Highlights

Friday, 23 January 2009

Nostalgia Bubble! Street Hawk

The 1980s were a golden period of TV intro sequences; whilst today's hits are content to give you a sharp jab of logo ident, all those years ago audiences would be treated to a full minute of hyper-cut series highlights set to a grandstanding theme. Themes eh? What ever happened to themes? You can't hum Lost's wheezing yawn. It doesn't get so stuck in your head that it replaces every single other element associated with the series. Swill, christened in 60 seconds of blood-pumping awesome. Mainstream 1980s evening actioners are all dreadful. Staid lifeless action propped up with mannered ego acting. If you saw the A-Team right now, you'd probably break down and cry. But the theme! Absolutely incredible. Part exposition, part manifesto, all excellent. Right now, I guarantee you're picturing that jeep cartwheeling forwards in your minds eye. How could you not be? Looked like it hurt didn't it?



Forget all that, the very best opening sequence was undoubtedly Street Hawk. Disregarding everything in the proper show - a boring tale of some rubbish cop, and his nerdo G-man mate - instead focus on the opening gambit as text: you've got a slow ponderous robot suiting up in jet black blank-man leathers, pacing around an enormous vacant machine hub. You've got the techno-bike, lifeless until the robot-man sits on it - they seem to be two halves of one symbiotic shitkicker whole. This sequence scored by the bikes' low mechanical growls as interpreted by Tangerine Dream's German electronica.

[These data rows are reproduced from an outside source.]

-- ==== Sys2Proof/Machine/Access.lean ====
section
/-!
DEFINITION. SCL accesses: loads, stores and atomics of a strand, their checks, buffering, requests to other packages and to
hosts, open faults, and the conditions of fences (R106 to R128, R184 to R194).
-/
namespace Sys2Proof.Machine

/-! ## The operations of Table 9.2 -/

/-- The value that an atomic of n bits stores (none where it performs no write) and the flags it raises (R192, R193). -/
def atomicNew (code n old x e : Nat) : Option Nat × Flags :=
  let so := sextInt old n
  let sx := sextInt x n
  match code with
  | 0 => (some ((old + x) % 2 ^ n), 0)
  | 1 => (some (old &&& x), 0)
  | 2 => (some (old ||| x), 0)
  | 3 => (some (old ^^^ x), 0)
  | 4 => (some x, 0)
  | 5 => (if old = e then some x else none, 0)
  | 6 => (some (if sx < so then x else old), 0)
  | 7 => (some (if sx > so then x else old), 0)
  | 8 => (some (if x < old then x else old), 0)
  | 9 => (some (if x > old then x else old), 0)
  | 10 => let r := faddF32 old x; (some r.1, r.2)
  | 11 => (some (fminF32 old x), snanFlag [decodeTy Ty.f32 old, decodeTy Ty.f32 x])
  | 12 => (some (fmaxF32 old x), snanFlag [decodeTy Ty.f32 old, decodeTy Ty.f32 x])
  | 13 => (some (if old ≥ x then 0 else old + 1), 0)
  | _ => (if old + x ≤ e then some (old + x) else none, 0)

/-! ## Values and bytes -/

/-- A value of size bytes as a load delivers it: sign- or zero-extended (Table 8.9). -/
def extendLoad (size : Nat) (signed : Bool) (v : Nat) : Word :=
  if signed then wordOfInt (sextInt v (8 * size)) else BitVec.ofNat 64 (v % 2 ^ (8 * size))

/-- Whether two spans share a byte. -/
def overlaps (a n b m : Nat) : Bool := a < b + m && b < a + n

/-- Whether an entry of the buffer covers the byte at a key, or at an address while a fault holds it. -/
def Buffered.offset (x : Buffered) (k va : Nat) : Option Nat :=
  let (lo, at_) := match x.dest with | some d => (destKey d, k) | none => (x.acc.va, va)
  if lo ≤ at_ ∧ at_ < lo + x.acc.size then some (at_ - lo) else none

/-- The byte at a place as the strand's own stores in flight leave it: the latest of them that covers it, but for those issued behind a
given held load (R109). -/
def forwardByte (skip : Option Nat) : List Buffered → Nat → Nat → Byte → Byte
  | [], _, _, b => b
  | x :: xs, k, va, b =>
    let later : Bool := match skip with | some f => x.behind.contains f | none => false
    forwardByte skip xs k va
      (match x.offset k va, x.acc.op with
       | some o, .store v _ => if later then b else BitVec.ofNat 8 (v.toNat / 2 ^ (8 * o))
       | _, _ => b)

/-- The value that a load of strand k of core c binds at a location of this package: its own latest stores in flight over what the core's
readers see of the home, through its data cache or not (R108, R109, R187, R189). -/
def State.loadValue (s : State) (c k key va size : Nat) (skip : Option Nat) : Nat :=
  leNat ((List.range size).map fun i => forwardByte skip (s.strand c k).stores (key + i) (va + i) (s.seenByte (.scl c) (key + i)))

/-- The byte that a strand's own stores in flight leave at a place, when one of them covers it: the latest (R109). -/
def ownByte : List Buffered → Nat → Nat → Option Byte
  | [], _, _ => none
  | x :: xs, k, va =>
    match ownByte xs k va with
    | some b => some b
    | none => match x.offset k va, x.acc.op with
      | some o, .store v _ => some (BitVec.ofNat 8 (v.toNat / 2 ^ (8 * o)))
      | _, _ => none

/-- The bytes of a load from another package or a host that the strand's own stores in flight give, by offset (R109). -/
def Strand.ownBytes (t : Strand) (key va size : Nat) : List (Nat × Byte) :=
  (List.range size).filterMap fun i => (ownByte t.stores (key + i) (va + i)).map fun b => (i, b)

/-- The line of a location is discarded from a core's data cache, as before an atomic (R194): the cache then holds none of its bytes as they
were. -/
def State.dropLine (s : State) (c key : Nat) : State :=
  (s.modCore c fun x => { x with dcache := x.dcache.filter (· != key / 64) }).modLate fun w =>
    if w.touches (key / 64 * 64) 64 then { w with caches := w.caches.filter (· != c) } else w

/-! ## What a strand has seen (R114, R116) -/

/-- The late writes among a list of numbers. -/
def State.lateOnes (s : State) (ids : List Nat) : List Late := s.late.filter fun w => ids.contains w.id

/-- The numbers of late writes among two lists, each once; those that are late no more are forgotten. -/
def State.joinLate (s : State) (a b : List Nat) : List Nat :=
  if s.late.isEmpty then [] else (s.late.map (·.id)).filter fun i => a.contains i || b.contains i

/-- The late writes whose bytes a read of n bytes at a key by a reader returns, or returns later ones, with those ordered before them. -/
def State.readFrom (s : State) (r : Reader) (key n : Nat) : List Nat :=
  (s.late.filter fun w => w.touches key n && !w.lags r).flatMap fun w => w.id :: w.clock

/-- A strand has read n bytes at a key (R116). -/
def State.noteRead (s : State) (c k key n : Nat) : State :=
  if s.late.isEmpty then s
  else s.modStrand c k fun t => { t with read := s.joinLate t.read (s.readFrom (.scl c) key n) }

/-- The late writes among a list whose homes all lie in the instance of a scope that contains core c (R115). -/
def State.inScope (s : State) (c scope : Nat) (ids : List Nat) : List Nat :=
  ((s.lateOnes ids).filter fun w => w.cells.all fun b => homeIn c scope b.1).map (·.id)

/-! ## Order within a strand (R109) -/

/-- An access of the strand that overlaps loads which have not returned binds them: they are performed before it. -/
def bindLoads (p : List Pend) (key n : Nat) : List Pend :=
  p.map fun x => match x.kind with
    | .load a d true => if overlaps (destKey d) a.size key n then { x with kind := .load a d false } else x
    | _ => x

/-- Whether an entry of the buffer is held by an open fault, or waits behind one. -/
def Buffered.held (b : Buffered) : Bool := b.dest.isNone

/-- Whether an entry of the buffer touches n bytes at a key, or at an address while a fault holds it. -/
def Buffered.touches (b : Buffered) (key va n : Nat) : Bool :=
  match b.dest with
  | some d => overlaps (destKey d) b.acc.size key n
  | none => overlaps b.acc.va b.acc.size va n

/-- The open faults that hold loads of a strand. -/
def Strand.heldLoads (t : Strand) : List Nat := t.pend.filterMap fun p => match p.kind with | .fault f _ => some f | _ => none

/-- Whether an entry of the buffer was issued behind a load that is still held and touches its bytes (R109). -/
def Strand.behindLoad (t : Strand) (b : Buffered) : Bool :=
  t.pend.any fun p => match p.kind with
    | .fault f a => b.behind.contains f && overlaps a.va a.size b.acc.va b.acc.size
    | _ => false

/-- Whether an entry is an atomic. -/
def Buffered.isAtomic (b : Buffered) : Bool := match b.acc.op with | .atomic .. => true | _ => false

/-! ## Requests (R470) -/

/-- The next request number of a core towards a package, and the state that has used it. -/
def State.nextSeq16 (s : State) (c pkg : Nat) : BitVec 16 × State :=
  let q := match s.reqSeqs.find? (fun x => x.1 = c ∧ x.2.1 = pkg) with
    | some x => x.2.2
    | none => 0
  (q, { s with reqSeqs := (c, pkg, q + 1) :: s.reqSeqs.filter (fun x => ¬ (x.1 = c ∧ x.2.1 = pkg)) })

/-- A request of a core to a peer package or a host endpoint awaits its response. -/
def State.awaitReq (s : State) (c k : Nat) (kind : ReqKind) (d : Dest) (a : Acc) (cached : Bool) (user : ReqUser) (own : List (Nat × Byte)) :
    State × Req :=
  let pkg := match d with | .peer p _ => p | .host e _ => 2 ^ 16 + e | .here _ => 0
  let (q, s) := s.nextSeq16 c pkg
  let r : Req := ⟨s.nextReq, c, k, kind, d, a, q, 0, s.now, cached, user, own⟩
  ({ s with reqs := s.reqs ++ [r], nextReq := s.nextReq + 1 }, r)

/-- The message that carries a request. -/
def Req.message (r : Req) : OutMsg := match r.dest with | .host e _ => .rdma e r | _ => .request r

/-- Sending a request of a strand to a peer package or a host endpoint: it awaits its response. -/
def State.sendReq (s : State) (c k : Nat) (kind : ReqKind) (d : Dest) (a : Acc) (cached : Bool) (own : List (Nat × Byte)) : State :=
  let (s, r) := s.awaitReq c k kind d a cached .strand own
  { s with outbox := s.outbox ++ [r.message] }

/-- An access of a unit that is no strand, for the request that carries it. -/
def unitAcc (va size : Nat) : Acc := ⟨0, va, size, .load 0 false⟩
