/-- out[i][j] of MMD (R145, R225): the bits for the output or for the accumulator of the add port. -/
def State.mmdElem (s : State) (c : Nat) (t : Task) (f : DrainFields) (clr : Word) (i j : Nat) : Elem :=
  let acc := s.opRead c (t.op 0) j i
  let clamp := f.clr != 0
  if f.acci && !f.rs && !f.cs && !f.bi && !clamp && f.fout == 2 then ⟨acc, 0, 0⟩
  else
    let rm := f.rm.toNat
    let rs := if f.rs then scaleValue f.rsf (s.opRead c (t.op 1) i 0) else .fin false 1 0
    let cs := if f.cs then scaleValue f.csf (s.opRead c (t.op (1 + f.rs.toNat)) j 0) else .fin false 1 0
    let bias := decodeTy Ty.f32 (s.opRead c (t.op (1 + f.rs.toNat + f.cs.toNat)) j 0)
    let x := roundPart (decodeTy (if f.acci then Ty.i32 else Ty.f32) acc) rm []
    let x := mulPart rm (mulPart rm x (exactPart rs)) (exactPart cs)
    let x := if f.bi then addPart rm x (exactPart bias) else x
    let lo := decodeTy Ty.f32 (clr.toNat % 2 ^ 32)
    let hi := decodeTy Ty.f32 (clr.toNat / 2 ^ 32)
    let x := if clamp && x.val.lt lo then exactPart lo else x
    let x := if clamp && hi.lt x.val then exactPart hi else x
    let r := if f.tgt then
        encodeTy Ty.f32 (sumExt [decodeTy Ty.f32 (s.opRead c (t.op 4) j i), x.val] rm).1 rm false
      else encodeTy f.fout.toNat x.val rm f.sat
    ⟨r.1, firstEvent [operandEvent rs, operandEvent cs, if f.bi then operandEvent bias else 0,
      partEvent (if f.tgt then Ty.f32 else f.fout.toNat) x.ovf r], 0⟩

/-! ## Rows (R147, R148, R229) -/

/-- One level of the tree of R147, with the flags of its additions. -/
def pairSums (rm : Nat) : List Ext → List Ext × Flags
  | a :: b :: l =>
    let r := deliver Ty.f32 (sumExt [a, b] rm) rm false
    let (xs, f) := pairSums rm l
    (decodeTy Ty.f32 r.1 :: xs, r.2 ||| f)
  | l => (l, 0)

/-- The tree of R147 over a list whose length is a power of two, with fuel for its levels. -/
def treeSum (rm : Nat) : Nat → List Ext → Ext × Flags
  | 0, l => (l.headD (.fin true 0 0), 0)
  | n + 1, l =>
    match l with
    | [] => (.fin true 0 0, 0)
    | [x] => (x, 0)
    | l =>
      let (xs, f) := pairSums rm l
      let (v, g) := treeSum rm n xs
      (v, f ||| g)

/-- The sum of a row: blocks of 64 by the tree, padded with −0, then added in order (R148). -/
def blockSum (xs : List Part) : Part :=
  let sums := (pieces 64 (xs.length / 64 + 1) xs).map fun b =>
    let r := treeSum 0 7 (b.map (·.val) ++ List.replicate (64 - b.length) (.fin true 0 0))
    (⟨r.1, b.any (·.ovf) || r.2 &&& Flag.of != 0⟩ : Part)
  match sums with
  | [] => exactPart (.fin true 0 0)
  | b :: bs => bs.foldl (addPart 0) b

/-- The greater of two values under VFMAX (R259): a NaN wins, and +0 is above −0. -/
def maxExt (x y : Ext) : Ext :=
  if x.isNan || y.isNan then .nan false
  else if x.lt y then y
  else if y.lt x then x
  else if x.isZero && x.neg then y else x

/-- SOFTMAX of a row: the exact quotients, 0 where the row is fully masked. -/
def softmaxRow (xs : List Ext) (scale : Ext) (masked : Nat → Bool) : List Part :=
  let z := xs.mapIdx fun k x => if masked k then exactPart (.inf true) else mulPart 0 (exactPart x) (exactPart scale)
  let m : Part := ⟨(z.map (·.val)).foldl maxExt (.inf true), z.any fun x => x.ovf && !x.val.neg⟩
  if m.val.isInf && m.val.neg then xs.map fun _ => exactPart (.fin false 0 0)
  else
    let e := z.mapIdx fun k x =>
      if masked k then exactPart (.fin false 0 0) else let d := subPart x m; ⟨expF32 d.val, d.ovf⟩
    let sum := blockSum e
    e.map fun x => ⟨(divExt x.val sum.val).1, x.ovf || sum.ovf⟩

/-- The reciprocal root of a mean of squares and the epsilon, as RMSNORM and LNORM form it. -/
def normScale (squares : List Part) (n eps : Ext) : Part :=
  let v := addPart 0 (divPart (blockSum squares) (exactPart n)) (exactPart eps)
  roundPart (rsqrtExt v.val).1 0 [v]

/-- RMSNORM of a row: exact products before the last rounding. -/
def rmsRow (xs gs : List Ext) (eps : Ext) : List Part :=
  let xs := xs.map exactPart
  let r := normScale (xs.map fun x => mulPart 0 x x) (Ext.ofInt xs.length) eps
  List.zipWith (fun x g => let y := mulPart 0 x r; ⟨(mulExt y.val g).1, y.ovf⟩) xs gs

/-- LNORM of a row: the sums before the last rounding (rm is that of the last rounding). -/
def lnormRow (xs gs bs : List Ext) (eps : Ext) (rm : Nat) : List Part :=
  let n := Ext.ofInt xs.length
  let xs := xs.map exactPart
  let mean := divPart (blockSum xs) (exactPart n)
  let t := xs.map fun x => subPart x mean
  let r := normScale (t.map fun x => mulPart 0 x x) n eps
  let w := List.zipWith (fun x g => mulPart 0 (mulPart 0 x r) (exactPart g)) t gs
  List.zipWith (fun x b => ⟨(sumExt [x.val, b] rm).1, x.ovf⟩) w bs

/-- The results of row r of a ROW task (R229), with their events: the elements of the row, the gain and the shift that were read, then the result; an
infinity of a rounding before the last is an event where the result is not finite. -/
def State.rowResults (s : State) (c : Nat) (t : Task) (f : RowFields) (preg : Word) (r : Nat) : List Elem :=
  let a := t.op 0
  let l := rgnX a.rgn 0
  let ks := List.range l
  let xs := ks.map fun k => decodeTy f.fin.toNat (s.opRead c a k r)
  let vec (pos : Nat) : List Ext := ks.map fun k => decodeTy Ty.f32 (s.opRead c (t.op pos) k 0)
  let low := decodeTy Ty.f32 (preg.toNat % 2 ^ 32)
  let eps : Ext := if f.preg = 0 then .fin false 0 0 else low
  let diag := sextInt (preg.toNat / 2 ^ 32) 32
  let masked (k : Nat) : Bool := f.causal && decide (((rgnO a.rgn 0 + k : Nat) : Int) > diag + ((rgnO a.rgn 1 + r : Nat) : Int))
  let gs : List Ext := if f.opk = 0 then [] else vec 1
  let bs : List Ext := if f.opk = 0 ∨ f.opk = 1 then [] else vec 2
  let ys :=
    if f.opk = 0 then softmaxRow xs (if f.preg = 0 then .fin false 1 0 else low) masked
    else if f.opk = 1 then rmsRow xs gs eps
    else lnormRow xs gs bs eps f.rm.toNat
  let zero : Ext := .fin false 0 0
  (List.zip xs ys).mapIdx fun k p =>
    let e := encodeTy f.fout.toNat p.2.val f.rm.toNat f.sat
    let ovf := p.2.ovf && (p.2.val.isInf || p.2.val.isNan)
    ⟨e.1, firstEvent [operandEvent p.1, operandEvent (gs.getD k zero), operandEvent (bs.getD k zero), partEvent f.fout.toNat ovf e], 0⟩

As a child I was probably dimly aware that it wasn't two robots; one shaped like a man, the other a bike, in Street Hawk. People were definitely in the show. There was a human character associated with riding Street Hawk. As soon as he suited up though, he was a robot. No question. Being generous with my fledgling self, I could point out there's no chance the lead actor could be performing the daredevil stunts, hence the disconnect. It's an 'other' does the riding, some faceless stunt worker.

Nah. It was a robot.

Two robots, working in high speed unison, jumping out of abandoned fairgrounds, racing around like liquid data in a child's brain.